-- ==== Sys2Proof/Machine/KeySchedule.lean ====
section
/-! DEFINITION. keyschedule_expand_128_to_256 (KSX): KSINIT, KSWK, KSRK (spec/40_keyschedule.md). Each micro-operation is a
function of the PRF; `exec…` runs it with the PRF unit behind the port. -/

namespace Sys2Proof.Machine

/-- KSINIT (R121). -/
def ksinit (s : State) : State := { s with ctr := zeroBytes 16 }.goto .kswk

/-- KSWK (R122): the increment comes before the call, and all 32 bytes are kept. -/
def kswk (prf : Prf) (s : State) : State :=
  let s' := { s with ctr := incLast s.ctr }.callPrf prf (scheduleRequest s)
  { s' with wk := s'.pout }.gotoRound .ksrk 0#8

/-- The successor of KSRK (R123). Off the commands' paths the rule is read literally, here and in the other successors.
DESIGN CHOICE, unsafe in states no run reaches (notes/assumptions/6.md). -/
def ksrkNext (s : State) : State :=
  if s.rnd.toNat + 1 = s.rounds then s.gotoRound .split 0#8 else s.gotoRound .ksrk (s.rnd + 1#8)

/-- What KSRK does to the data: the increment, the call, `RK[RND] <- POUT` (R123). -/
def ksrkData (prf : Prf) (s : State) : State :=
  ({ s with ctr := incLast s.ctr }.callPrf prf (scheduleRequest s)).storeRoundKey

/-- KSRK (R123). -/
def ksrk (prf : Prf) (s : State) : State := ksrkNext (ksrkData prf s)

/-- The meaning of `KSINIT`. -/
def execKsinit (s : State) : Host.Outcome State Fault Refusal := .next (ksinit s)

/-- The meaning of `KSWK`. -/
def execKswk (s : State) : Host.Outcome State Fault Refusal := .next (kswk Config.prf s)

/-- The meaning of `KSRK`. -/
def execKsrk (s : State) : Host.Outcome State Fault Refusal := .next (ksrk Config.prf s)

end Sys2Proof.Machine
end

---

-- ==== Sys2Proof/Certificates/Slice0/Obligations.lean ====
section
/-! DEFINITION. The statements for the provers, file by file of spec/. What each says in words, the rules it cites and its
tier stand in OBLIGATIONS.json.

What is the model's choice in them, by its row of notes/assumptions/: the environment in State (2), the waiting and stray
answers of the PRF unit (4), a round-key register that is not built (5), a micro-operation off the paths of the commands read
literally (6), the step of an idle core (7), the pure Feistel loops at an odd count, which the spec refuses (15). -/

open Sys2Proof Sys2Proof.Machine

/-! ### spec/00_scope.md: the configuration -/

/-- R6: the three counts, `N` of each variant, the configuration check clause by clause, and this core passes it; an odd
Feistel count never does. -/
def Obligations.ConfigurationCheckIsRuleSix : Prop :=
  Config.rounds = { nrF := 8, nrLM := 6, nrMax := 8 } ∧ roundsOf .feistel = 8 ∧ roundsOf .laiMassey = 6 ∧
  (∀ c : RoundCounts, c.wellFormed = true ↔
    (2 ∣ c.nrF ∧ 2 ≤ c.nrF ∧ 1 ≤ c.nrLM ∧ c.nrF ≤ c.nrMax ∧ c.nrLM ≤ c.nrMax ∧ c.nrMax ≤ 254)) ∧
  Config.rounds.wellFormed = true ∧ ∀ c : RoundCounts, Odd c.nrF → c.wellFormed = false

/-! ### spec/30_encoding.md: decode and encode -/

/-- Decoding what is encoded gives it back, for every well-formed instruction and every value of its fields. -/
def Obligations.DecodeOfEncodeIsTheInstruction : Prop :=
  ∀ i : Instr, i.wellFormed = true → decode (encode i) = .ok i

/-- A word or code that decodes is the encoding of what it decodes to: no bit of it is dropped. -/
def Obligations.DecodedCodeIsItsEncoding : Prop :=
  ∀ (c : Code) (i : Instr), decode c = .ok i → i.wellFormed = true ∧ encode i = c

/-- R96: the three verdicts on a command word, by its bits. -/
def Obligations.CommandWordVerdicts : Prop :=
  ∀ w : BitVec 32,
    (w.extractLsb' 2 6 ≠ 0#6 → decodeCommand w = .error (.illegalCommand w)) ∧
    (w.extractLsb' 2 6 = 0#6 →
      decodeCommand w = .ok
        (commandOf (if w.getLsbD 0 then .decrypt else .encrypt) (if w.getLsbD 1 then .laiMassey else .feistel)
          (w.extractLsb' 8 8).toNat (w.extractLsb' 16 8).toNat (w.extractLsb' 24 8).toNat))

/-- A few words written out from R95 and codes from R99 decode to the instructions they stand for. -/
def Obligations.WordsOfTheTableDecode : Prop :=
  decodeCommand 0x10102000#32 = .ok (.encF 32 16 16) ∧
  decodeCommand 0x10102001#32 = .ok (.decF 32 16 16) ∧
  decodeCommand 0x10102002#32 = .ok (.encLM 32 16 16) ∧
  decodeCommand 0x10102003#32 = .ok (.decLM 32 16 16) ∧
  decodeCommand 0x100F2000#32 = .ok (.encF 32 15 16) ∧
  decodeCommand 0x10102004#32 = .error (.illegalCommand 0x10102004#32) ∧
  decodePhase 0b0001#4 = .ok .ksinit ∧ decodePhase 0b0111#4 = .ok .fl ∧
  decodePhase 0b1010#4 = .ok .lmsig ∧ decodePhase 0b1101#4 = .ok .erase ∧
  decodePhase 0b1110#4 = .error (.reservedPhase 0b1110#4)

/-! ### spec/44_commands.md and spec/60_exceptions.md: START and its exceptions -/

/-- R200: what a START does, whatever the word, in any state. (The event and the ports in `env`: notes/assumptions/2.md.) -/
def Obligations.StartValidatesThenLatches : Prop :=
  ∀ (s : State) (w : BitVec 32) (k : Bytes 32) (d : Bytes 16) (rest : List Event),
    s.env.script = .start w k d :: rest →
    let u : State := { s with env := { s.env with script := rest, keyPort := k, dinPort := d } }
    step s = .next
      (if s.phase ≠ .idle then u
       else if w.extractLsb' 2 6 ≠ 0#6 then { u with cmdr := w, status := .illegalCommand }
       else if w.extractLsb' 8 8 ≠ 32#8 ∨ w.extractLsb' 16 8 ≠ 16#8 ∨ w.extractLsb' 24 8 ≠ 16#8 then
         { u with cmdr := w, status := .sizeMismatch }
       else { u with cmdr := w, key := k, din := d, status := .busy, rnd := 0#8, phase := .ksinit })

--

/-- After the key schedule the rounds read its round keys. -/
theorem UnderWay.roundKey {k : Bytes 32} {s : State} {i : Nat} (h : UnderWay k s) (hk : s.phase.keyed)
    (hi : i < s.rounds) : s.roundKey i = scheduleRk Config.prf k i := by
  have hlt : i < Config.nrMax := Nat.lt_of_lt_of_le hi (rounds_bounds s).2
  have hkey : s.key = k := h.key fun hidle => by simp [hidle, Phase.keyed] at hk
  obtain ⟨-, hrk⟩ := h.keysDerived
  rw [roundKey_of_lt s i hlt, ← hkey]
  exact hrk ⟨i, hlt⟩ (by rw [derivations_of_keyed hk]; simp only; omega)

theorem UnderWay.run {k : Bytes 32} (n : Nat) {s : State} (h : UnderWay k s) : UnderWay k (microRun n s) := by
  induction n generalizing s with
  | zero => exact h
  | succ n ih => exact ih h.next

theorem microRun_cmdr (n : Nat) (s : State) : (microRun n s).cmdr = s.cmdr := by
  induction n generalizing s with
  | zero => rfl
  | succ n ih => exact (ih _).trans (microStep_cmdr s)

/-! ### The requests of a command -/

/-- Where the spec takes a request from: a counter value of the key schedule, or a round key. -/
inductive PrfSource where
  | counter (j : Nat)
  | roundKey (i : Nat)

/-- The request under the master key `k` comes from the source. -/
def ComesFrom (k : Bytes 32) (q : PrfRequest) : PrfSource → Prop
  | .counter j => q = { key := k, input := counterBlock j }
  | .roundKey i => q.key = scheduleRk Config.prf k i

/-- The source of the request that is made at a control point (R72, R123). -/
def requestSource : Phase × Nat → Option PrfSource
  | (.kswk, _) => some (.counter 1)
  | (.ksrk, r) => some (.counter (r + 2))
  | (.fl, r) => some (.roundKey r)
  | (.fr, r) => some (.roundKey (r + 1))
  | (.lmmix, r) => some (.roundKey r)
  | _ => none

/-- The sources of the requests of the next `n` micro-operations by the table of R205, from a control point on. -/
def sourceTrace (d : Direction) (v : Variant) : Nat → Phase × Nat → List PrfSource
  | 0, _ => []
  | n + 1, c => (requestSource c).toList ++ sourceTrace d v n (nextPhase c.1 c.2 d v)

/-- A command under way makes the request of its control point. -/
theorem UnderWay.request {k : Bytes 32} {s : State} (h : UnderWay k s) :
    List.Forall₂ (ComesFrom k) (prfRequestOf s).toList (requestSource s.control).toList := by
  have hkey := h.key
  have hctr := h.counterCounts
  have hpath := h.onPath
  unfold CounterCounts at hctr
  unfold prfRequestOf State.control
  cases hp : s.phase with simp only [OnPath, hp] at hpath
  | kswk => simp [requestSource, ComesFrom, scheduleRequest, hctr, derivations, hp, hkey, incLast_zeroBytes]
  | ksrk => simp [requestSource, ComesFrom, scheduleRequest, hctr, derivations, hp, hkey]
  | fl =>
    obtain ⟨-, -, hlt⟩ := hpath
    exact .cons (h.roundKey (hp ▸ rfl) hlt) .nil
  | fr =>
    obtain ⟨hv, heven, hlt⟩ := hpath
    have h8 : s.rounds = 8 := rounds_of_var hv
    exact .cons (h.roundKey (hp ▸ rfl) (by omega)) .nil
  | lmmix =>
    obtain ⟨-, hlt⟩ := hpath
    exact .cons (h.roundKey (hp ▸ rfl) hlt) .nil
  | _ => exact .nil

- Your goal: Set down again, word for word, the stretch of records from the line with "Config.rounds.wellFormed = true" to the line with "(commandOf (if w.getLsbD", both of those lines included.

- Result:
  Config.rounds.wellFormed = true ∧ ∀ c : RoundCounts, Odd c.nrF → c.wellFormed = false

/-! ### spec/30_encoding.md: decode and encode -/

/-- Decoding what is encoded gives it back, for every well-formed instruction and every value of its fields. -/
def Obligations.DecodeOfEncodeIsTheInstruction : Prop :=
  ∀ i : Instr, i.wellFormed = true → decode (encode i) = .ok i

/-- A word or code that decodes is the encoding of what it decodes to: no bit of it is dropped. -/
def Obligations.DecodedCodeIsItsEncoding : Prop :=
  ∀ (c : Code) (i : Instr), decode c = .ok i → i.wellFormed = true ∧ encode i = c

/-- R96: the three verdicts on a command word, by its bits. -/
def Obligations.CommandWordVerdicts : Prop :=
  ∀ w : BitVec 32,
    (w.extractLsb' 2 6 ≠ 0#6 → decodeCommand w = .error (.illegalCommand w)) ∧
    (w.extractLsb' 2 6 = 0#6 →
      decodeCommand w = .ok
        (commandOf (if w.getLsbD 0 then .decrypt else .encrypt) (if w.getLsbD 1 then .laiMassey else .feistel)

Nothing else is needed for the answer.